Saturday, October 04, 2008

Are you on Facebook? And is it ruining your life?

I hardly check my Facebook and just keep hanging there for a virtual presence without much purpose. Anyway, thanks for those who have linked and requested as my 'friends', appreciate the gesture and will stay friends.

For those unfamiliar with this Internet phenomenon, Facebook is a website that allows users to set up a free personal web space where they can provide a little sketch of their life. They put together a profile page outlining their favourite TV shows, books and quotes with little blurbs about themselves explaining where they work or go to school, pictures, blogs and personalized message boards known as 'walls.'

Facebook and other social networks like My Space have truly redefined how we communicate and what constitutes community. On the one hand, it's fascinating to be a part of something so global and so immediate. The minute something occurs, there's a Facebook page on it. On the other hand, cyberspace is a fake reality and sometimes creates false connections. There's a reason we didn't stay in touch with all our old high school friends…

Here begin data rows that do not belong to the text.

-- ==== Sys2Proof/Certificates/Slice0/Obligations.lean ====
section
/-! DEFINITION. The statements for the provers, in the order of OBLIGATIONS.json: encoding, the step and reset, the
lifecycle commands, the draws, `FILL`, `JUMP`, the cores, and the rules about the whole machine. -/

open Sys2Proof Sys2Proof.Machine

/-! ### Encoding (30_encoding.md) -/

/-- Decoding the encoding of a command gives it back, for every command and every operand (R70 to R75, R80). -/
def Obligations.DecodeEncodeRoundTrip : Prop := ∀ i : Instr, decode (encode i) = .command i

/-- The encoding of a decoded command has the packet's own word, and the seed, address and length of the command are the
packet's arguments: no field is scaled, shifted or extended (R71, R72). -/
def Obligations.EncodeOfDecodedWord : Prop :=
  ∀ (p : Packet) (i : Instr), decode p = .command i →
    (encode i).word = p.word ∧ (∀ k c a, i = initOf k c a → a = p.arg0) ∧ (∀ c a, i = .reseed c a → a = p.arg0) ∧
      (∀ c a l, i = .fill c a l → a = p.arg0 ∧ l = p.arg1)

/-- R74: a word decodes to a command of a table row exactly when `W & mask = match`, and then on context `W[23:20]`. -/
def Obligations.DecodesExactlyByMaskAndMatch : Prop :=
  ∀ (p : Packet) (i : Instr),
    ((∃ j, decode p = .command j ∧ j.row = i.row) ↔ p.word &&& i.row.mask = i.row.pattern) ∧
      (decode p = .command i → i.ctx.toNat = p.word.toNat / 2 ^ 20 % 16)

/-- R78: the illegal words are exactly those with an unassigned opcode, `rsv != 0`, or `kind != 0` outside `INIT`; such
a word is answered with status 8 and result 0, no context and no memory changes, and `time_in` is not used. -/
def Obligations.IllegalWordAnswersEIllCmd : Prop :=
  ∀ (s : State) (cmd : Command) (rest : List HostEvent), s.events = .command cmd :: rest →
    ((∃ why, decode cmd.packet = .illegal why) ↔ illegalWord cmd.packet.word) ∧
      (illegalWord cmd.packet.word →
        step s = .next { s with events := rest, timeIn := cmd.timeIn, rsp := some ⟨.eIllCmd, 0⟩, writes := [] }) ∧
      Status.code .eIllCmd = 8

/-- R75 case (b), R104 check 1, R243: `INIT` with kind 4 to 15 is recognised as such exactly on its words, and, while the
host keeps its duty of R252, answers `E_KIND` with nothing changed, whatever the named context is or holds. That such a
word is refused when the duty is broken is `ZeroSeedAndZeroTimeIsRefused`. -/
def Obligations.UnknownKindAnswersEKind : Prop :=
  ∀ (s : State) (cmd : Command) (rest : List HostEvent), s.events = .command cmd :: rest →
    ((∃ c k, decode cmd.packet = .unknownKind c k) ↔ unknownKindWord cmd.packet.word) ∧
      (unknownKindWord cmd.packet.word → (cmd.packet.arg0 ≠ 0 ∨ cmd.timeIn ≠ 0) →
        step s = .next { s with events := rest, timeIn := cmd.timeIn, rsp := some ⟨.eKind, 0⟩, writes := [] })

/-- The worked encodings of R80 and words of each group of R74, written out by hand, decode to their commands. -/
def Obligations.WorkedEncodingsDecode : Prop :=
  decode ⟨0x01210000, 7, 0⟩ = .command (.initLcg 2 7) ∧
    decode ⟨0x20100000, 0x1000, 13⟩ = .command (.fill 1 0x1000 13) ∧
    decode ⟨0x01F30000, 1, 0⟩ = .command (.initMt 15 1) ∧
    decode ⟨0x03000000, 0x2A, 99⟩ = .command (.reseed 0 0x2A) ∧
    decode ⟨0x10200000, 5, 6⟩ = .command (.next32 2) ∧
    decode ⟨0x30100000, 5, 6⟩ = .command (.jump 1)

/-! ### The step and reset -/

/-- One step is one whole command (R20, R100): when the next host event presents a packet that decodes to `i`, the
step is `exec i`, in the state where that event is taken, `time_in` is the command's sample, and the response and write
ports show nothing of an earlier command. That events and ports stand in State is the model's choice (log 1, log 7). -/
def Obligations.StepRunsDecodedCommand : Prop :=
  ∀ (s : State) (cmd : Command) (rest : List HostEvent) (i : Instr),
    s.events = .command cmd :: rest → decode cmd.packet = .command i →
      step s = exec i { s with events := rest, timeIn := cmd.timeIn, rsp := none, writes := [] }

/-- R270: the reset event empties every context, leaves no response pending and writes no memory byte. That the host's
later events and its `time_in` level stay is the model's reading (log 6, log 11). -/
def Obligations.ResetEventEmptiesContexts : Prop :=
  ∀ (s : State) (rest : List HostEvent), s.events = .reset :: rest →
    ∃ t, step s = .next t ∧ (∀ c, t.context c = .empty) ∧ t.rsp = none ∧ t.mem = s.mem ∧ t.writes = [] ∧
      t.events = rest ∧ t.timeIn = s.timeIn

/-- With no host event left a step changes nothing: the model's reading of R246 and R254 (log 6). -/
def Obligations.IdleStepChangesNothing : Prop := ∀ s : State, s.events = [] → step s = .next s

/-- R35, R271: after reset every context is empty, no response is pending and no byte is written, and every command
other than `INIT` answers `E_NOGEN`, whatever the level on `time_in` (a `RESEED` with the duty of R252 kept). -/
def Obligations.AfterResetNothingIsSeeded : Prop :=
  (∀ c, State.reset.context c = .empty) ∧ State.reset.rsp = none ∧ State.reset.writes = [] ∧
    (∀ i time, initKind i = none → i.wf time = true →
      exec i { State.reset with timeIn := time } =
        .next { State.reset with timeIn := time, rsp := some ⟨.eNoGen, 0⟩ })

/-! ### Lifecycle commands (R104 to R109, R115) -/

/-- R105 with R102, R141, R142: `INIT.RS` on an empty context that exists. The four words are the mixer of R141 on the
effective seed plus one to four times its increment; nothing else of the state changes but the response. -/
def Obligations.InitRsSeedsRotateShift : Prop :=
  ∀ (c : CtxIndex) (seed : U64) (s : State) (h : c.toNat < params.nctx),
    s.context c = .empty → (seed ≠ 0 ∨ s.timeIn ≠ 0) →
      let e := if seed = 0 then s.timeIn else seed
      let mix := fun (x : U64) =>
        let a := (x ^^^ (x >>> 30)) * 0xBF58476D1CE4E5B9
        let b := (a ^^^ (a >>> 27)) * 0x94D049BB133111EB
        b ^^^ (b >>> 31)
      let word := fun (i : U64) => mix (e + i * 0x9E3779B97F4A7C15)
      exec (.initRs c seed) s = .next { s with
        ctx := s.ctx.set c.toNat (.live (.rs ⟨word 1, word 2, word 3, word 4⟩)) h
        rsp := some ⟨.ok, 0⟩ }

/-- R106 with R102, R161, R162: `INIT.LCG` on an empty context that exists. -/
def Obligations.InitLcgSeedsLcg : Prop :=
  ∀ (c : CtxIndex) (seed : U64) (s : State) (h : c.toNat < params.nctx),
    s.context c = .empty → (seed ≠ 0 ∨ s.timeIn ≠ 0) →
      let e := if seed = 0 then s.timeIn else seed
      let inc : U64 := 2 * e + 1
      exec (.initLcg c seed) s = .next { s with
        ctx := s.ctx.set c.toNat (.live (.lcg ⟨(inc + e) * 6364136223846793005 + inc, inc⟩)) h
        rsp := some ⟨.ok, 0⟩ }

/-- R107 with R102, R201, R202: `INIT.CS` on an empty context that exists: even words the low half of the effective
seed, odd words the high half, position 0. -/
def Obligations.InitCsSeedsCipherStream : Prop :=
  ∀ (c : CtxIndex) (seed : U64) (s : State) (h : c.toNat < params.nctx),
    s.context c = .empty → (seed ≠ 0 ∨ s.timeIn ≠ 0) →
      let e := if seed = 0 then s.timeIn else seed
      ∃ w : Vector U32 16,
        exec (.initCs c seed) s = .next { s with
          ctx := s.ctx.set c.toNat (.live (.cs ⟨w, 0⟩)) h
          rsp := some ⟨.ok, 0⟩ } ∧
        ∀ (i : Nat) (hi : i < 16), w[i].toNat = if i % 2 = 0 then e.toNat % 2 ^ 32 else e.toNat / 2 ^ 32

/-- R108 with R102, R181: `INIT.MT` on an empty context that exists: `mt[0]` is the low half of the effective seed, each
later word follows by the seeding recurrence, and the index says "needs regeneration". -/
def Obligations.InitMtSeedsTwister : Prop :=
  ∀ (c : CtxIndex) (seed : U64) (s : State) (h : c.toNat < params.nctx),
    s.context c = .empty → (seed ≠ 0 ∨ s.timeIn ≠ 0) →
      let e := if seed = 0 then s.timeIn else seed
      ∃ mt : Vector U32 624,
        exec (.initMt c seed) s = .next { s with
          ctx := s.ctx.set c.toNat (.live (.mt ⟨mt, 624⟩)) h
          rsp := some ⟨.ok, 0⟩ } ∧
        mt[0].toNat = e.toNat % 2 ^ 32 ∧
        ∀ (i : Nat) (hi : i + 1 < 624),
          mt[i + 1] = 1812433253 * (mt[i] ^^^ (mt[i] >>> 30)) + BitVec.ofNat 32 (i + 1)

/-- R104 checks 2 and 3: an `INIT` of a recognised kind on a context that does not exist or is occupied answers
`E_ALLOC` and changes nothing else, with any seed and `time_in` that keep the duty of R252. -/
def Obligations.InitOnTakenOrMissingSlotFails : Prop :=
  ∀ (k : Kind) (c : CtxIndex) (seed : U64) (s : State), (seed ≠ 0 ∨ s.timeIn ≠ 0) →
    (params.nctx ≤ c.toNat ∨ ∃ g, s.context c = .live g) →
      exec (initOf k c seed) s = .next { s with rsp := some ⟨.eAlloc, 0⟩ }

/-- R252, U2 ("a model refuses such a step"): a seed of 0 with a `time_in` of 0 is refused, for `INIT` of each kind and
for `RESEED`, whatever the command's checks would find. That an `INIT` of an unrecognised kind is refused too, where R75
says it "always fails with `E_KIND`", is the model's reading (log 3). -/
def Obligations.ZeroSeedAndZeroTimeIsRefused : Prop :=
  (∀ (c : CtxIndex) (s : State), s.timeIn = 0 →
      (∀ k, exec (initOf k c 0) s = .refused .zeroSeedAndZeroTime) ∧
        exec (.reseed c 0) s = .refused .zeroSeedAndZeroTime) ∧
    ∀ (s : State) (cmd : Command) (rest : List HostEvent), s.events = .command cmd :: rest →
      unknownKindWord cmd.packet.word → cmd.packet.arg0 = 0 → cmd.timeIn = 0 →
        step s = .refused .zeroSeedAndZeroTime

/-- R109: `DESTROY` of a live context empties it, answers `OK`, and changes nothing else. -/
def Obligations.DestroyEmptiesContext : Prop :=
  ∀ (c : CtxIndex) (g : Generator params) (s : State) (h : c.toNat < params.nctx), s.context c = .live g →
    exec (.destroy c) s = .next { s with ctx := s.ctx.set c.toNat .empty h, rsp := some ⟨.ok, 0⟩ }

/-- R115: `RESEED` of a live context answers `OK`; the context holds the Generator that an `INIT` of its kind with the
same seed gives an empty context, and nothing else changes. -/
def Obligations.ReseedKeepsKindAndRestarts : Prop :=
  ∀ (c : CtxIndex) (seed : U64) (g : Generator params) (s : State) (h : c.toNat < params.nctx),
    s.context c = .live g → (seed ≠ 0 ∨ s.timeIn ≠ 0) →
      ∃ g' : Generator params, g'.kind = g.kind ∧
        exec (.reseed c seed) s =
          .next { s with ctx := s.ctx.set c.toNat (.live g') h, rsp := some ⟨.ok, 0⟩ } ∧
        exec (initOf g.kind c seed) { s with ctx := s.ctx.set c.toNat .empty h } =
          .next { s with ctx := s.ctx.set c.toNat (.live g') h, rsp := some ⟨.ok, 0⟩ }

/-- R115, T2: `RESEED` is bit for bit `DESTROY` followed by `INIT` of the same kind with the same `ARG0`. -/
def Obligations.ReseedEqualsDestroyThenInit : Prop :=
  ∀ (c : CtxIndex) (seed : U64) (g : Generator params) (s t : State), s.context c = .live g →
    exec (.destroy c) s = .next t → exec (initOf g.kind c seed) t = exec (.reseed c seed) s

/-- R101: every command but `INIT` on a context that is empty or does not exist answers `E_NOGEN` and changes nothing
else, with any operands that keep the duty of R252 (which concerns `RESEED` alone of these). -/
def Obligations.NullGeneratorAnswersENoGen : Prop :=
  ∀ (i : Instr) (s : State), initKind i = none → i.wf s.timeIn = true →
    (params.nctx ≤ i.ctx.toNat ∨ s.context i.ctx = .empty) →
      exec i s = .next { s with rsp := some ⟨.eNoGen, 0⟩ }

/-! ### Draws (R103, R110 to R114) -/

/-- R103, R110, R111, R112, R114, R143: the four draws on a rotate-shift context, with the output and the next state in
the closed form of R143; nothing else of the state changes but the response. -/
def Obligations.RotateShiftDraws : Prop :=
  ∀ (c : CtxIndex) (s : State) (st : RsState) (h : c.toNat < params.nctx), s.context c = .live (.rs st) →
    let v := (st.s0 + st.s3).rotateLeft 23 + st.s0
    let st' : RsState :=
      ⟨st.s0 ^^^ st.s1 ^^^ st.s3, st.s0 ^^^ st.s1 ^^^ st.s2, st.s0 ^^^ st.s2 ^^^ (st.s1 <<< 17),
        (st.s1 ^^^ st.s3).rotateLeft 45⟩
    let after := fun (r : U64) =>
      ({ s with ctx := s.ctx.set c.toNat (.live (.rs st')) h, rsp := some ⟨.ok, r⟩ } : State)
    exec (.next32 c) s = .next (after (BitVec.ofNat 64 (v.toNat % 2 ^ 32))) ∧
      exec (.next64 c) s = .next (after v) ∧
      exec (.nextD c) s = .next (after (binary64 (v.toNat / 2 ^ 11))) ∧
      exec (.nextS c) s = .next (after (binary64 (v.toNat / 2 ^ 11)))

/-- R103, R110, R111, R112, R114, R163: the four draws on an LCG-permutation context; a 64-bit draw is two native draws,
the first in the high half. -/
def Obligations.LcgDraws : Prop :=
  ∀ (c : CtxIndex) (s : State) (st : LcgState) (h : c.toNat < params.nctx), s.context c = .live (.lcg st) →
    let out := fun (old : U64) =>
      ((((old >>> 18) ^^^ old) >>> 27).setWidth 32 : U32).rotateRight (old.toNat / 2 ^ 61)
    let next := fun (old : U64) => old * 6364136223846793005 + st.inc
    let v := out st.state ++ out (next st.state)
    let after := fun (state r : U64) =>
      ({ s with ctx := s.ctx.set c.toNat (.live (.lcg ⟨state, st.inc⟩)) h, rsp := some ⟨.ok, r⟩ } : State)
    exec (.next32 c) s = .next (after (next st.state) (0#32 ++ out st.state)) ∧
      exec (.next64 c) s = .next (after (next (next st.state)) v) ∧
      exec (.nextD c) s = .next (after (next (next st.state)) (binary64 (v.toNat / 2 ^ 11))) ∧
      exec (.nextS c) s = .next (after (next (next st.state)) (binary64 (v.toNat / 2 ^ 11)))

/-- R103, R110, R111, R112, R114, R203: the four draws on a cipher-stream context: the word at the position, which
starts over at 0 when it is used up; the words never change. -/
def Obligations.CipherStreamDraws : Prop :=
  ∀ (c : CtxIndex) (s : State) (st : CsState params.csN) (h : c.toNat < params.nctx), s.context c = .live (.cs st) →
    let a := if st.pos.toNat < 16 then st.pos.toNat else 0
    let b := if a = 15 then 0 else a + 1
    let v := st.w.toList.getD a 0 ++ st.w.toList.getD b 0
    let after := fun (pos : Nat) (r : U64) =>
      ({ s with ctx := s.ctx.set c.toNat (.live (.cs ⟨st.w, BitVec.ofNat 5 pos⟩)) h, rsp := some ⟨.ok, r⟩ } : State)
    exec (.next32 c) s = .next (after (a + 1) (0#32 ++ st.w.toList.getD a 0)) ∧
      exec (.next64 c) s = .next (after (b + 1) v) ∧
      exec (.nextD c) s = .next (after (b + 1) (binary64 (v.toNat / 2 ^ 11))) ∧
      exec (.nextS c) s = .next (after (b + 1) (binary64 (v.toNat / 2 ^ 11)))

When Facebook was launched by Mark Zuckerberg in 2004 while attending Harvard University as a sophomore, it was designed as a way for college students to connect with each other. Users created a personal page and were able to accept or send out electronic 'friend' requests for people to be included in their networks. People who were 'friends' were able to keep tabs on people in their network, send messages and even connect with friends of friends. It was like an exclusive club, since it was open only to those with certain email addresses.

But as Facebook's popularity soared, its founders sought to expand its audience. In 2005, it allowed high school students to sign on. But it was the 2006 decision to open it up to the general public that drew howls from its original audience and now facebook is the largest social networking with more than 100 million facebookers and has made Zuckerberg a young billionaire.

At the end of the day, Facebook is not a social activity, although it may be construed as such. Facebook means sitting at home alone in front of my laptop, reading about and staring at all the people I know, always separated by real time and virtual distance.

But in the face of that pervasive isolation and loneliness, I'm always just a click away from seeing my "friends"--the people who thought enough about me to confirm the fact that I knew them. They're all sitting there--a gallery of smiling faces arranged alphabetically that always make me feel better, even though that really shouldn't be the case.